The gunman pulled up in front of Ozar Hatorah school in Toulouse just before 8 a.m. and started shooting, authorities said.

The victims included a teacher at the school and his two children. A 3-year-old child was also among the dead, and a 17-year-old was wounded, local prosecutor Michael Valet said.

The gunman got close enough to his victims to shoot them in the head, local journalist Gil Bousquet said.

Families hugged and wept in front of police cars around the school in the aftermath of the shooting, pictures from the scene showed.

Ambulances and police vans lined the narrow streets of the city, and a helicopter circled overhead as police on foot made their way through the small crowd of shocked locals to get to the building.

French President Nicolas Sarkozy flew to the school, where he declared that "everything must be done so the killer is arrested."

"And of course our thoughts are with these families that are shattered -- a mother who has lost her husband and her two children the same day, the director of the school saw a little girl die before his eyes," Sarkozy said in a somber appearance at the entrance to the school.

He called for a minute's silence in schools across the country in response to the "national tragedy."

The gunman wore a motorcycle helmet and fled on a motor scooter after the shootings, Interior Ministry spokesman Pierre-Henry Brandet said -- the same method used in the shootings of soldiers on March 11 and 15.

Those soldiers were all of North African origin, Brandet said.

"It's a horrible tragedy," Brandet said of Monday's shootings.

"Even if it's too early to say whether or not they are the same weapons, there are similarities," Brandet said, citing the use of a motorcycle and the location of the killings.

Ballistics tests will help determine whether the same guns were used in all three shootings, he said, speaking on CNN affiliate BFM.

Prosecutors in Paris have opened an investigation into all three shootings under anti-terrorism powers.

The interior ministry has ordered police across the country to contact Jewish organizations to arrange increased vigilance, Brandet said.

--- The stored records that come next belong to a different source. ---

/-! ## The steps (R514) -/

/-- BOOT_STEP_END: the boot step in progress ends with what it found. Step 7 ends by itself when no link can come up. -/
def execBootStepEnd (r : BootReport) (s : State) : Answer :=
  if s.boot.held ≠ 0 then .next s
  else match rget Obj.BOOT_STEP 0 s with
    | 1 => .next (rset Obj.BOOT_STEP 0 2 s)
    | 2 => .next (rset Obj.BOOT_STEP 0 3 (issueClaims s))
    | 3 => .next (endStep3 s)
    | 4 => .next (endStep4 r s)
    | 5 => .next (endStep5 s)
    | 6 => .next (endStep6 r s)
    | 7 => if (List.range 16).all (fun h => (linkOf s h).st == 0) then .next (rset Obj.BOOT_STEP 0 0 s) else .next s
    | _ => .next s

/-- LANDING_OPEN: after step 6, the landing of a link that is up opens and Memory_Active is set; requests held there are served (R514,
R515). The first one ends step 7. -/
def execLandingOpen (link : Nat) (s : State) : Answer :=
  let step := rget Obj.BOOT_STEP 0 s
  if s.boot.held ≠ 0 ∨ (step ≠ 7 ∧ step ≠ 0) ∨ !linkServes s link ∨ s.hosts.opened.contains link then .next s
  else
    let s1 := { s with hosts := { s.hosts with opened := link :: s.hosts.opened } }
    .next (serveEarly (if step = 7 then rset Obj.BOOT_STEP 0 0 (rset Obj.BOOT_DONE_TIME 0 (now s1) s1) else s1))

end Sys2Proof.Machine
end

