-- ==== Sys2Proof/Machine/Values.lean ====
section
/-! DEFINITION. What a read of each Pattern Book object returns (R464, R466, R467, R489): a register's value for the entry that the path
selects, or a value derived from the state. -/

namespace Sys2Proof.Machine

/-! ## Selected entries (R467) -/

/-- The copy of a select object that a path uses. Sessions over MCTP share one copy of ATTEST_BERTH_SELECT for each endpoint ID. -/
def pathInst (o : Obj) (path : Nat) (s : State) : Nat :=
  match tget none s.tack.sessions path with
  | some x => if x.carrier = 1 ∧ o.index * 256 + o.sub = 0x330101 then 0x1000 + x.src else path
  | none => path

/-- A path's value of a select object. -/
def sel (o : Obj) (path : Nat) (s : State) : Nat := rget o (pathInst o path s) s

/-- The meter of a berth that a path's BMETER_BERTH and BMETER_KIND name. -/
def selMeter (path : Nat) (s : State) : Nat := berthMeter (sel Obj.BMETER_BERTH path s) (sel Obj.BMETER_KIND path s)

/-- The instance that a path selects of an object kept as a register: the path itself for an object held per path, the selected entry for
one that reports on an entry, and 0 for the rest. -/
def instFor (o : Obj) (path : Nat) (s : State) : Nat :=
  if o.marks.contains .path then pathInst o path s
  else match o.index, o.sub with
    | 0x1300, _ => sel Obj.MG_SELECT path s
    | 0x3103, _ => sel Obj.LD_SELECT path s
    | 0x3201, 0x07 => sel Obj.BERTH_SELECT path s
    | 0x4203, _ | 0x5122, _ | 0x6102, 0x08 | 0x7002, 0x02 => sel Obj.LD_SELECT path s
    | 0x4201, _ => sel Obj.PLACE_REGION_SELECT path s
    | 0x5121, 0x03 => sel Obj.PIN_BERTH_SELECT path s
    | 0x6000, _ => sel Obj.PANEL_SELECT path s
    | 0x6002, _ => sel Obj.CORE_SELECT path s
    | 0x6101, _ | 0x6102, _ => sel Obj.JOB_BERTH_SELECT path s
    | 0x7000, _ => sel Obj.HP_SELECT path s
    | 0x7001, _ => sel Obj.HL_SELECT path s
    | 0x7101, 0x08 => sel Obj.SEAM_SELECT path s * 18 + sel Obj.SEAM_LANE_SELECT path s
    | 0x7101, _ | 0x7102, _ => sel Obj.SEAM_SELECT path s
    | 0x7301, _ => sel Obj.WEAVE_EP_SELECT path s
    | 0x8000, _ | 0x8002, _ => sel Obj.DRAM_CHAN_SELECT path s
    | 0x8100, _ => sel Obj.FLASH_CHAN_SELECT path s
    | 0x9101, _ => selMeter path s
    | 0x9201, _ => sel Obj.PMETER_PORT path s
    | 0xA100, _ => sel Obj.BUCKET_SELECT path s
    | 0xA200, 0x02 => sel Obj.CONTAIN_CHANNEL_SELECT path s
    | 0xA201, 0x02 => sel Obj.REPORT_SELECT path s
    | _, _ => 0

/-! ## Records as bytes -/

/-- A record of the device error log (Table 17.6). -/
def errBytes (r : ErrRec) : List Byte :=
  natLE 32 (r.source % 256 + r.inst % 256 * 2 ^ 8 + r.cls % 8 * 2 ^ 16 + r.region % 2 ^ 13 * 2 ^ 19 + r.berth % 64 * 2 ^ 32
    + b2n r.secure * 2 ^ 38 + b2n r.linev * 2 ^ 39 + r.time % 2 ^ 48 * 2 ^ 40 + r.line % 2 ^ 43 * 2 ^ 88 + r.detail % 2 ^ 32 * 2 ^ 192)

/-- A record of the DRAM log (Table 11.6). -/
def dramBytes (r : DramRec) : List Byte :=
  natLE 32 (r.chan % 32 + r.subch % 2 * 2 ^ 5 + r.rank % 2 * 2 ^ 6 + r.bg % 8 * 2 ^ 7 + r.ba % 4 * 2 ^ 10 + r.row % 2 ^ 17 * 2 ^ 12
    + r.column % 128 * 2 ^ 29 + r.nibble % 16 * 2 ^ 36 + r.kind % 256 * 2 ^ 40 + r.region % 2 ^ 13 * 2 ^ 48 + r.time % 2 ^ 48 * 2 ^ 64
    + r.count % 2 ^ 16 * 2 ^ 112 + r.line % 2 ^ 43 * 2 ^ 128 + r.berth % 64 * 2 ^ 171)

France, which has one of the largest Jewish populations in Europe, had 389 reported acts of anti-Semitism in 2011, according to Representative Council of Jewish Institutions in France, known in French as CRIF.

Its head, Richard Prasquier, and Minister of Education Luc Chatel accompanied Sarkozy to Toulouse.

The news of Monday's shooting brought immediate reaction from the Jewish world.

"We follow with shock the news coming from France, and we trust the French authorities to shed full light on this crime and to bring those responsible to justice," said Yigal Palmor, the spokesman for the Israeli foreign ministry.

Gilles Bernheim, the chief rabbi of France, said he was "horrified" and "upset."

Moscow Chief Rabbi Pinchas Goldschmidt said on behalf of the Conference of European Rabbis that "the thoughts of Jewish communities across Europe will be with the families of the victims."
Presidential candidate Francois Hollande said he felt "horror" at the killing.

On March 11, a soldier was on his motorbike when a helmeted man on another motorcycle pulled up and shot and killed him, Toulouse police Capt. David Delattre said.

The soldier was not in uniform, and his motorbike did not have any military identification, Delattre said.

On Thursday, two other soldiers were shot dead and another injured by a black-clad man wearing a motorcycle helmet in the southwestern French city of Montauban, about 50 kilometers (31 miles) from Toulouse.